Despite of the substantial improvements in medical technology in the past decades, there is still a rapid growth in global cancer incidence and mortality. In general population worldwide, gastric cancer (GC) ranks the fifth in terms of newly diagnosed cases, while it accounts for 7.7% of cancer deaths in 2020, which brings a huge burden for individuals and social welfare system (Sung et al., 2021). The pathophysiology of GC is multifactorial and the risk factors include but not limited to long term of Helicobacter pylori infection, smoking, obesity, imbalanced diet such as processed meat or high-salt intake and insufficient intake of fruit and vegetables (Smyth et al., 2020). The main therapeutic strategies for GC are quite limited, including endoscopic resection for early GC and surgery or adjuvant chemotherapy for advanced stages (Smyth et al., 2020; Tan, 2019). There is a large difference in prognosis between early and advanced GC, 5-year survival rate can reach over 95% in patients with early GC whereas the median survival time for advanced stages is <1 year (Smyth et al., 2020; Song et al., 2017). Therefore, development of early screening methods and comprehensive understanding of the molecular mechanisms underlying GC progression are major concerns for improving the overall survival of patients.

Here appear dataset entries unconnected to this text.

/-- R33, R34, R39: whatever the host and the handshake do at each edge, the words delivered and pending are the response
trace of the words accepted, in order, "none dropped, none repeated, none invented"; a word delivered is the one on
`rsp_data`. The edge by edge form is the model's (log entry 6). -/
def Obligations.PortsDeliverTheRun : Prop :=
  PortState.reset.Agrees ∧
  ∀ (e : Edge) (p : PortState), p.Agrees → e.legal p = true →
    ∃ q, clockEdge e p = .next q ∧ q.Agrees ∧
      (e.rst = false →
        q.accepted = p.accepted ++ (if e.cmdValid && e.cmdReady then [e.cmdData] else []) ∧
        q.delivered = p.delivered ++ (if e.rspValid && e.rspReady then [e.rspData] else []))

/-! ### What a host may read (42_verifier.md R103, 41_encoder.md R96, 70_reset_and_hazards.md R174, R175) -/

/-- R103: `ZERO = 1` of a `VER` operation "only certifies 'no *detectable* error occurred'". For a codeword sent and a sequence
received in its place: the verdict is "no detectable error" exactly if the error pattern is a multiple of the generator; so
it is necessary for "received is sent"; and it is not sufficient, because every codeword longer than `W` has another of its
length. (The verdict as a value is log entry 18.) -/
def Obligations.ZeroMeansNoDetectableError : Prop :=
  ∀ (w : Width) (p : Poly) (sent : BitSequence), LegalConfig w.toNat p →
    verify sent p w.toNat = .ok ⟨zeros w.toNat, true⟩ →
    (∀ (body : List Instr) (s : State), s.isS0 → (∀ i ∈ body, i.isBody = true) →
      (bitsOf? (symbolsOf body)).isSome = true → (symbolsOf body).length = sent.length →
      ∃ (t : State) (new : List Word) (rsp : Word), runWords (operationWords .ver w p body) s = .next t ∧
        t.responses = s.responses ++ new ∧ withoutStatus new = [rsp] ∧
        verdictOf? rsp = some (if divide (xorSequence sent (symbolsOf body)) p w.toNat = .ok (zeros w.toNat)
          then .noDetectableError else .errorDetected) ∧
        (symbolsOf body = sent → verdictOf? rsp = some .noDetectableError)) ∧
    (w.toNat < sent.length → ∃ received : BitSequence, received ≠ sent ∧ received.length = sent.length ∧
      verify received p w.toNat = .ok ⟨zeros w.toNat, true⟩)

/-- R23, R175: only a `DONE` word of a `VER` operation carries a verdict, `ZERO`; no `DONE` of another mode, no `STATUS`,
`CWSYM` or `ERR` word does (R173: an `ERR` is no verdict on the data). The
verdict as a value is log entry 18. -/
def Obligations.OnlyVerifyCarriesAVerdict : Prop :=
  (∀ (m : Mode) (w : Width) (rem : Rem), verdictOf? (doneWord m w rem) =
    if m = .ver then some (if rem = 0#32 then .noDetectableError else .errorDetected) else none) ∧
  (∀ (m : Mode) (w : Width) (phase : Phase) (cnt : Count), verdictOf? (statusWord m w phase cnt) = none) ∧
  (∀ (m : Mode) (sym : Symbol) (op : Opcode) (c : Cause), verdictOf? (errWord m sym op c) = none) ∧
  ∀ sym : Symbol, verdictOf? (cwsymWord sym) = none

/-- R174, R96: the responses of an `ENC` operation deliver a codeword exactly if `encode` gives one, and it is that one; an
operation that ends in `ABORT` delivers none. The reading of a trace as a codeword is log entry 18. -/
def Obligations.CodewordIsCompleteOnlyWithDone : Prop :=
  ∀ (w : Width) (p : Poly) (body : List Instr) (s : State), s.isS0 → LegalConfig w.toNat p →
    (∀ i ∈ body, i.isBody = true) →
    (∃ (t : State) (new : List Word), runWords (operationWords .enc w p body) s = .next t ∧
      t.responses = s.responses ++ new ∧
      ∀ c : BitSequence, deliveredCodeword? new = some c ↔
        ∃ crc, encodeData (symbolsOf body) p w.toNat = .ok ⟨crc, c⟩) ∧
    ∃ (t : State) (new : List Word),
      runWords (encode (.enc w p) :: (body.map encode ++ [0x600000000000#48])) s = .next t ∧
      t.responses = s.responses ++ new ∧ deliveredCodeword? new = none
end

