/-- The trace of a failure: echoes, an `ERR` of class `InvalidInput` or `InvalidConfig`, then `NOT_RUNNING` alone. -/
theorem Failure.trace_eq {kind : StartKind} {w : Width} {p : Poly} {syms : BitSequence} {trace : List Word}
    (h : Failure kind w p syms trace) :
    ∃ before mode sym op cause queued,
      trace = echoes (startMode kind) before ++ errWord mode sym op cause :: queued ∧
      (cause.errorClass = .invalidInput ∨ cause.errorClass = .invalidConfig) ∧
      ∀ r ∈ queued, ∃ op, r = errWord .none 0#8 op .notRunning := by
  have hleft : ∀ left, ∀ r ∈ leftErrors left, ∃ op, r = errWord .none 0#8 op .notRunning := fun left =>
    List.forall_mem_append.mpr ⟨List.forall_mem_map.mpr fun _ _ => ⟨_, rfl⟩, List.forall_mem_singleton.mpr ⟨_, rfl⟩⟩
  have hnil : echoes (startMode kind) [] = [] := echoes_nil _
  cases h with
  | configuration hc =>
    have hclass : ∀ c ∈ [Cause.widthZero, .widthTooLarge, .polyMalformed], c.errorClass = .invalidConfig := by decide
    exact ⟨[], _, _, _, _, _, by rw [hnil]; rfl, .inr (hclass _ (checkConfig_mem hc)), hleft _⟩
  | symbol => exact ⟨_, _, _, _, _, _, rfl, .inl rfl, hleft _⟩
  | emptyData => exact ⟨[], _, _, _, _, [], by rw [hnil]; rfl, .inl rfl, nofun⟩
  | shortCodeword => exact ⟨[], _, _, _, _, [], by rw [hnil]; rfl, .inl rfl, nofun⟩

theorem exceptMap_unit_eq_ok_iff {ε α : Type} {x : Except ε α} : (x.map fun _ => ()) = .ok () ↔ ∃ a, x = .ok a := by
  cases x <;> simp [Except.map]

/-- Under a legal configuration the call succeeds over binary symbols, at least one for `ENC`, at least `W` for `VER`. -/
theorem referenceCall_eq_ok_iff {kind : StartKind} {W : Nat} {p : Poly} (hc : LegalConfig W p) {syms : BitSequence} :
    referenceCall kind syms p W = .ok () ↔
      ∃ bits, syms = bits.map symOf ∧ (kind = .enc → bits ≠ []) ∧ (kind = .ver → W ≤ bits.length) := by
  have ⟨hlo, hhi, _⟩ := hc
  cases kind with
  | div => simp [referenceCall, exceptMap_unit_eq_ok_iff, divide_eq_ok_iff, hlo, hhi]
  | enc => simp [referenceCall, exceptMap_unit_eq_ok_iff, encodeData_eq_ok_iff, hlo, hhi, and_comm]
  | ver =>
    simp only [referenceCall, exceptMap_unit_eq_ok_iff, verify_eq_ok_iff, divide_eq_ok_iff]
    constructor
    · rintro ⟨_, hn, _, ⟨bits, rfl, -⟩, -⟩
      exact ⟨bits, rfl, nofun, fun _ => by rwa [List.length_map] at hn⟩
    · rintro ⟨bits, rfl, -, hn⟩
      exact ⟨_, by rw [List.length_map]; exact hn trivial, _, ⟨bits, rfl, ⟨hlo, hhi⟩, rfl⟩, rfl⟩

theorem Failure.referenceCall_ne {kind : StartKind} {w : Width} {p : Poly} {syms : BitSequence} {trace : List Word}
    (h : Failure kind w p syms trace) (hc : LegalConfig w.toNat p) : referenceCall kind syms p w.toNat ≠ .ok () := by
  rw [ne_eq, referenceCall_eq_ok_iff hc]
  rintro ⟨bits, hbits, henc, hver⟩
  cases h with
  | configuration hcause => cases hcause.symm.trans ((checkConfig_eq_none_iff w p).mpr hc)
  | symbol _ hsyms _ hbad =>
    obtain ⟨_, _, rfl, -, hrest⟩ := List.map_eq_append_iff.mp (hbits.symm.trans hsyms)
    obtain ⟨b, _, rfl, rfl, -⟩ := List.map_eq_cons_iff.mp hrest
    cases (bitOf?_symOf b).symm.trans hbad
  | emptyData _ hkind hsyms => exact henc hkind (List.map_eq_nil_iff.mp (hbits.symm.trans hsyms))
  | shortCodeword _ hkind hsyms hn =>
    obtain rfl := List.map_injective_iff.mpr (fun _ _ => symOf_injective) (hbits.symm.trans hsyms)
    exact absurd (hver hkind) hn.not_ge

/-- An operation fails in one of these ways, or its configuration is legal and its call succeeds. -/
theorem exists_failure_or_ok (kind : StartKind) (w : Width) (p : Poly) (body : List Instr) :
    (∃ trace, Failure kind w p (symbolsOf body) trace) ∨
      (LegalConfig w.toNat p ∧ referenceCall kind (symbolsOf body) p w.toNat = .ok ()) := by
  cases hcfg : checkConfig w p with
  | some cause => exact .inl ⟨_, .configuration hcfg⟩
  | none =>
    have hc := (checkConfig_eq_none_iff w p).mp hcfg
    cases hbits : bitsOf? (symbolsOf body) with
    | none =>
      obtain ⟨a, b, sym, bs, rfl, ha, hsym⟩ := exists_first_nonbinary hbits
      exact .inl ⟨_, .symbol hc (symbolsOf_append a (.push sym :: b)) ha hsym⟩
    | some bits =>
      have hsyms := (bitsOf?_eq_some_iff _ _).mp hbits
      by_cases hempty : kind = .enc ∧ bits = []
      · obtain ⟨hkind, rfl⟩ := hempty
        exact .inl ⟨_, .emptyData hc hkind hsyms⟩
      by_cases hshort : kind = .ver ∧ bits.length < w.toNat
      · obtain ⟨hkind, hn⟩ := hshort
        exact .inl ⟨_, .shortCodeword hc hkind hsyms hn⟩
      exact .inr ⟨hc, (referenceCall_eq_ok_iff hc).mpr
        ⟨bits, hsyms, not_and.mp hempty, fun h => not_lt.mp (not_and.mp hshort h)⟩⟩
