/-- The opcode bytes of a row, the register and condition numbers in them included, and the sub-opcode of a group row
(30_encoding R170, R201, R202). -/
def Instr.opcode : Instr → List Byte × BitVec 3
  | .addRm8R8 _ _ => ([0x00], 0)
  | .addRmvRv _ _ => ([0x01], 0)
  | .addR8Rm8 _ _ => ([0x02], 0)
  | .addRvRmv _ _ => ([0x03], 0)
  | .addAlIb _ => ([0x04], 0)
  | .addEaxIz _ => ([0x05], 0)
  | .orRm8R8 _ _ => ([0x08], 0)
  | .orRmvRv _ _ => ([0x09], 0)
  | .orR8Rm8 _ _ => ([0x0A], 0)
  | .orRvRmv _ _ => ([0x0B], 0)
  | .orAlIb _ => ([0x0C], 0)
  | .orEaxIz _ => ([0x0D], 0)
  | .adcRm8R8 _ _ => ([0x10], 0)
  | .adcRmvRv _ _ => ([0x11], 0)
  | .adcR8Rm8 _ _ => ([0x12], 0)
  | .adcRvRmv _ _ => ([0x13], 0)
  | .adcAlIb _ => ([0x14], 0)
  | .adcEaxIz _ => ([0x15], 0)
  | .sbbRm8R8 _ _ => ([0x18], 0)
  | .sbbRmvRv _ _ => ([0x19], 0)
  | .sbbR8Rm8 _ _ => ([0x1A], 0)
  | .sbbRvRmv _ _ => ([0x1B], 0)
  | .sbbAlIb _ => ([0x1C], 0)
  | .sbbEaxIz _ => ([0x1D], 0)
  | .andRm8R8 _ _ => ([0x20], 0)
  | .andRmvRv _ _ => ([0x21], 0)
  | .andR8Rm8 _ _ => ([0x22], 0)
  | .andRvRmv _ _ => ([0x23], 0)
  | .andAlIb _ => ([0x24], 0)
  | .andEaxIz _ => ([0x25], 0)
  | .subRm8R8 _ _ => ([0x28], 0)
  | .subRmvRv _ _ => ([0x29], 0)
  | .subR8Rm8 _ _ => ([0x2A], 0)
  | .subRvRmv _ _ => ([0x2B], 0)
  | .subAlIb _ => ([0x2C], 0)
  | .subEaxIz _ => ([0x2D], 0)
  | .xorRm8R8 _ _ => ([0x30], 0)
  | .xorRmvRv _ _ => ([0x31], 0)
  | .xorR8Rm8 _ _ => ([0x32], 0)
  | .xorRvRmv _ _ => ([0x33], 0)
  | .xorAlIb _ => ([0x34], 0)
  | .xorEaxIz _ => ([0x35], 0)
  | .cmpRm8R8 _ _ => ([0x38], 0)
  | .cmpRmvRv _ _ => ([0x39], 0)
  | .cmpR8Rm8 _ _ => ([0x3A], 0)
  | .cmpRvRmv _ _ => ([0x3B], 0)
  | .cmpAlIb _ => ([0x3C], 0)
  | .cmpEaxIz _ => ([0x3D], 0)
  | .addRm8Ib _ _ => ([0x80], 0)
  | .addRmvIz _ _ => ([0x81], 0)
  | .addRmvIbs _ _ => ([0x83], 0)
  | .orRm8Ib _ _ => ([0x80], 1)
  | .orRmvIz _ _ => ([0x81], 1)
  | .orRmvIbs _ _ => ([0x83], 1)
  | .adcRm8Ib _ _ => ([0x80], 2)
  | .adcRmvIz _ _ => ([0x81], 2)
  | .adcRmvIbs _ _ => ([0x83], 2)
  | .sbbRm8Ib _ _ => ([0x80], 3)
  | .sbbRmvIz _ _ => ([0x81], 3)
  | .sbbRmvIbs _ _ => ([0x83], 3)
  | .andRm8Ib _ _ => ([0x80], 4)
  | .andRmvIz _ _ => ([0x81], 4)
  | .andRmvIbs _ _ => ([0x83], 4)
  | .subRm8Ib _ _ => ([0x80], 5)
  | .subRmvIz _ _ => ([0x81], 5)
  | .subRmvIbs _ _ => ([0x83], 5)
  | .xorRm8Ib _ _ => ([0x80], 6)
  | .xorRmvIz _ _ => ([0x81], 6)
  | .xorRmvIbs _ _ => ([0x83], 6)
  | .cmpRm8Ib _ _ => ([0x80], 7)
  | .cmpRmvIz _ _ => ([0x81], 7)
  | .cmpRmvIbs _ _ => ([0x83], 7)
  | .pushEs => ([0x06], 0)
  | .popEs => ([0x07], 0)
  | .pushCs => ([0x0E], 0)
  | .pushSs => ([0x16], 0)
  | .popSs => ([0x17], 0)
  | .pushDs => ([0x1E], 0)
  | .popDs => ([0x1F], 0)
  | .pushFs => ([0x0F, 0xA0], 0)
  | .popFs => ([0x0F, 0xA1], 0)
  | .pushGs => ([0x0F, 0xA8], 0)
  | .popGs => ([0x0F, 0xA9], 0)
  | .incRv r => ([0x40 ||| r.bits.setWidth 8], 0)
  | .decRv r => ([0x48 ||| r.bits.setWidth 8], 0)
  | .pushRv r => ([0x50 ||| r.bits.setWidth 8], 0)
  | .popRv r => ([0x58 ||| r.bits.setWidth 8], 0)
  | .pusha => ([0x60], 0)
  | .popa => ([0x61], 0)
  | .pushIz _ => ([0x68], 0)
  | .imulRvRmvIz _ _ _ => ([0x69], 0)
  | .pushIbs _ => ([0x6A], 0)
  | .imulRvRmvIbs _ _ _ => ([0x6B], 0)
  | .insB => ([0x6C], 0)
  | .insV => ([0x6D], 0)
  | .outsB => ([0x6E], 0)
  | .outsV => ([0x6F], 0)
  | .jccRel8 cc _ => ([0x70 ||| cc.bits.setWidth 8], 0)
  | .testRm8R8 _ _ => ([0x84], 0)
  | .testRmvRv _ _ => ([0x85], 0)
  | .xchgRm8R8 _ _ => ([0x86], 0)
  | .xchgRmvRv _ _ => ([0x87], 0)
  | .movRm8R8 _ _ => ([0x88], 0)
  | .movRmvRv _ _ => ([0x89], 0)
  | .movR8Rm8 _ _ => ([0x8A], 0)
  | .movRvRmv _ _ => ([0x8B], 0)
  | .movRm16Sreg _ _ => ([0x8C], 0)
  | .leaRvM _ _ => ([0x8D], 0)
  | .movSregRm16 _ _ => ([0x8E], 0)
  | .popRmv _ => ([0x8F], 0)
  | .nop => ([0x90], 0)
  | .xchgEaxEcx => ([0x91], 0)
  | .xchgEaxEdx => ([0x92], 0)
  | .xchgEaxEbx => ([0x93], 0)
  | .xchgEaxEsp => ([0x94], 0)
  | .xchgEaxEbp => ([0x95], 0)
  | .xchgEaxEsi => ([0x96], 0)
  | .xchgEaxEdi => ([0x97], 0)
  | .cbw => ([0x98], 0)
  | .cwd => ([0x99], 0)
  | .callFarPtr _ _ => ([0x9A], 0)
  | .pushf => ([0x9C], 0)
  | .popf => ([0x9D], 0)
  | .sahf => ([0x9E], 0)
  | .lahf => ([0x9F], 0)
  | .movAlMoffs8 _ => ([0xA0], 0)
  | .movEaxMoffsv _ => ([0xA1], 0)
  | .movMoffs8Al _ => ([0xA2], 0)
  | .movMoffsvEax _ => ([0xA3], 0)
  | .movsB => ([0xA4], 0)
  | .movsV => ([0xA5], 0)
  | .cmpsB => ([0xA6], 0)
  | .cmpsV => ([0xA7], 0)
  | .stosB => ([0xAA], 0)
  | .stosV => ([0xAB], 0)
  | .lodsB => ([0xAC], 0)
  | .lodsV => ([0xAD], 0)
  | .scasB => ([0xAE], 0)
  | .scasV => ([0xAF], 0)
  | .testAlIb _ => ([0xA8], 0)
  | .testEaxIz _ => ([0xA9], 0)
  | .movR8Ib r _ => ([0xB0 ||| r.bits.setWidth 8], 0)
  | .movRvIz r _ => ([0xB8 ||| r.bits.setWidth 8], 0)
  | .rolRm8Ib _ _ => ([0xC0], 0)
  | .rorRm8Ib _ _ => ([0xC0], 1)
  | .rclRm8Ib _ _ => ([0xC0], 2)
  | .rcrRm8Ib _ _ => ([0xC0], 3)
  | .shlRm8Ib _ _ => ([0xC0], 4)
  | .shrRm8Ib _ _ => ([0xC0], 5)
  | .sarRm8Ib _ _ => ([0xC0], 7)
  | .rolRmvIb _ _ => ([0xC1], 0)
  | .rorRmvIb _ _ => ([0xC1], 1)
  | .rclRmvIb _ _ => ([0xC1], 2)
  | .rcrRmvIb _ _ => ([0xC1], 3)
  | .shlRmvIb _ _ => ([0xC1], 4)
  | .shrRmvIb _ _ => ([0xC1], 5)
  | .sarRmvIb _ _ => ([0xC1], 7)
  | .rolRm8One _ => ([0xD0], 0)
  | .rorRm8One _ => ([0xD0], 1)
  | .rclRm8One _ => ([0xD0], 2)
  | .rcrRm8One _ => ([0xD0], 3)
  | .shlRm8One _ => ([0xD0], 4)
  | .shrRm8One _ => ([0xD0], 5)
  | .sarRm8One _ => ([0xD0], 7)
  | .rolRmvOne _ => ([0xD1], 0)
  | .rorRmvOne _ => ([0xD1], 1)
  | .rclRmvOne _ => ([0xD1], 2)
  | .rcrRmvOne _ => ([0xD1], 3)
  | .shlRmvOne _ => ([0xD1], 4)
  | .shrRmvOne _ => ([0xD1], 5)
  | .sarRmvOne _ => ([0xD1], 7)
  | .rolRm8Cl _ => ([0xD2], 0)
  | .rorRm8Cl _ => ([0xD2], 1)
  | .rclRm8Cl _ => ([0xD2], 2)
  | .rcrRm8Cl _ => ([0xD2], 3)
  | .shlRm8Cl _ => ([0xD2], 4)
  | .shrRm8Cl _ => ([0xD2], 5)
  | .sarRm8Cl _ => ([0xD2], 7)
  | .rolRmvCl _ => ([0xD3], 0)
  | .rorRmvCl _ => ([0xD3], 1)
  | .rclRmvCl _ => ([0xD3], 2)
  | .rcrRmvCl _ => ([0xD3], 3)
  | .shlRmvCl _ => ([0xD3], 4)
  | .shrRmvCl _ => ([0xD3], 5)
  | .sarRmvCl _ => ([0xD3], 7)
  | .retIw _ => ([0xC2], 0)
  | .ret => ([0xC3], 0)
  | .lesRvMem _ _ => ([0xC4], 0)
  | .ldsRvMem _ _ => ([0xC5], 0)
  | .movRm8Ib _ _ => ([0xC6], 0)
  | .movRmvIz _ _ => ([0xC7], 0)
  | .leave => ([0xC9], 0)
  | .retfIw _ => ([0xCA], 0)
  | .retf => ([0xCB], 0)
  | .int3 => ([0xCC], 0)
  | .intIb _ => ([0xCD], 0)
  | .into => ([0xCE], 0)
  | .iret => ([0xCF], 0)
  | .xlat => ([0xD7], 0)
  | .loopneRel8 _ => ([0xE0], 0)
  | .loopeRel8 _ => ([0xE1], 0)
  | .loopRel8 _ => ([0xE2], 0)
  | .jcxzRel8 _ => ([0xE3], 0)
  | .inAlIb _ => ([0xE4], 0)
  | .inEaxIb _ => ([0xE5], 0)
  | .outIbAl _ => ([0xE6], 0)
  | .outIbEax _ => ([0xE7], 0)
  | .callRelz _ => ([0xE8], 0)
  | .jmpRelz _ => ([0xE9], 0)
  | .jmpFarPtr _ _ => ([0xEA], 0)
  | .jmpRel8 _ => ([0xEB], 0)
  | .inAlDx => ([0xEC], 0)
  | .inEaxDx => ([0xED], 0)
  | .outDxAl => ([0xEE], 0)
  | .outDxEax => ([0xEF], 0)
  | .hlt => ([0xF4], 0)
  | .cmc => ([0xF5], 0)
  | .testRm8Ib _ _ => ([0xF6], 0)
  | .notRm8 _ => ([0xF6], 2)
  | .negRm8 _ => ([0xF6], 3)
  | .mulRm8 _ => ([0xF6], 4)
  | .imulRm8 _ => ([0xF6], 5)
  | .divRm8 _ => ([0xF6], 6)
  | .idivRm8 _ => ([0xF6], 7)
  | .testRmvIz _ _ => ([0xF7], 0)
  | .notRmv _ => ([0xF7], 2)
  | .negRmv _ => ([0xF7], 3)
  | .mulRmv _ => ([0xF7], 4)
  | .imulRmv _ => ([0xF7], 5)
  | .divRmv _ => ([0xF7], 6)
  | .idivRmv _ => ([0xF7], 7)
  | .clc => ([0xF8], 0)
  | .stc => ([0xF9], 0)
  | .cli => ([0xFA], 0)
  | .sti => ([0xFB], 0)
  | .cld => ([0xFC], 0)
  | .std => ([0xFD], 0)
  | .incRm8 _ => ([0xFE], 0)
  | .decRm8 _ => ([0xFE], 1)
  | .incRmv _ => ([0xFF], 0)
  | .decRmv _ => ([0xFF], 1)
  | .callRmv _ => ([0xFF], 2)
  | .callFarMem _ => ([0xFF], 3)
  | .jmpRmv _ => ([0xFF], 4)
  | .jmpFarMem _ => ([0xFF], 5)
  | .pushRmv _ => ([0xFF], 6)
  | .sldtRm16 _ => ([0x0F, 0x00], 0)
  | .strRm16 _ => ([0x0F, 0x00], 1)
  | .lldtRm16 _ => ([0x0F, 0x00], 2)
  | .ltrRm16 _ => ([0x0F, 0x00], 3)
  | .sgdtM _ => ([0x0F, 0x01], 0)
  | .sidtM _ => ([0x0F, 0x01], 1)
  | .lgdtM _ => ([0x0F, 0x01], 2)
  | .lidtM _ => ([0x0F, 0x01], 3)
  | .smswRm16 _ => ([0x0F, 0x01], 4)
  | .lmswRm16 _ => ([0x0F, 0x01], 6)
  | .clts => ([0x0F, 0x06], 0)
  | .movR32Cr _ _ _ => ([0x0F, 0x20], 0)
  | .movR32Dr _ _ _ => ([0x0F, 0x21], 0)
  | .movCrR32 _ _ _ => ([0x0F, 0x22], 0)
  | .movDrR32 _ _ _ => ([0x0F, 0x23], 0)
  | .jccRelz cc _ => ([0x0F, 0x80 ||| cc.bits.setWidth 8], 0)
  | .setccRm8 cc _ _ => ([0x0F, 0x90 ||| cc.bits.setWidth 8], 0)
  | .shldRmvRvIb _ _ _ => ([0x0F, 0xA4], 0)
  | .shldRmvRvCl _ _ => ([0x0F, 0xA5], 0)
  | .shrdRmvRvIb _ _ _ => ([0x0F, 0xAC], 0)
  | .shrdRmvRvCl _ _ => ([0x0F, 0xAD], 0)
  | .imulRvRmv _ _ => ([0x0F, 0xAF], 0)
  | .lssRvMem _ _ => ([0x0F, 0xB2], 0)
  | .lfsRvMem _ _ => ([0x0F, 0xB4], 0)
  | .lgsRvMem _ _ => ([0x0F, 0xB5], 0)
  | .movzxRvRm8 _ _ => ([0x0F, 0xB6], 0)
  | .movzxRvRm16 _ _ => ([0x0F, 0xB7], 0)
  | .movsxRvRm8 _ _ => ([0x0F, 0xBE], 0)
  | .movsxRvRm16 _ _ => ([0x0F, 0xBF], 0)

Circular RNAs (circRNAs) are a class of single-stranded non-coding RNAs without a 5′ end cap and a 3′ end polyA tail that are covalently bonded to form a loop structure in eukaryotic cells (Memczak et al., 2013). Most of them are derived from exons and located in the cytoplasm, with s small portion intron-origin circRNAs present in the nucleus (Zhang et al., 2014). CircRNA is generated in a pattern of back-splicing of precursor mRNA transcripts, which differs from the formation of linear RNA (Li et al., 2020a). The peculiar closed loop structure of circRNAs gives them the special resistance to RNA exonuclease, ensuring a more stable expression patterns compared with linear RNAs (Memczak et al., 2013; Li et al., 2020a; Jeck and Sharpless, 2014). Consequently, circRNAs are promising biomarkers for many different human diseases, especially cancers (Patop et al., 2019; Chen and Yang, 2015). Over the years, numerous evidence have noted abnormal expression of different circRNAs in various tumor tissues or cells and potentially implicated in the pathogenesis of different kinds of cancers as evidenced by in vitro and in vivo data from both human and experimental animals (Qu et al., 2018; Wang et al., 2017), such as bladder cancer (Xu et al., 2019), lung adenocarcinoma (Wang et al., 2020), liver cancer (Huang et al., 2020), esophageal squamous cell carcinoma (Liu et al., 2019), and gastric cancer (Ma et al., 2020). Functionally, circRNAs are well known by their richness in microRNA (miRNA) binding sites, reducing miRNAs' repressive effect on its effector genes (Hansen et al., 2013; Kristensen et al., 2022). Thus, targeting circRNA/miRNA axis in human cancers has gained widespread attention in the past years.

In this study, through analysis of a microarray dataset, we identified a low expression of has_circ_0003356 which is derived from the exons of serine/threonine protein phosphatase 5 catalytic subunit (PPP5C), in gastric cancer tissues. circ_0003356 was predicted to target miR-556-5p and regulate FK506 binding protein 51 (FKBP5) expression. Then, utilizing functional assays and nude mice model, we attempted to further examine the potential involvement of circ_0003356/miR-556-5p/ FKBP5 axis and the associated mechanisms in GC progression.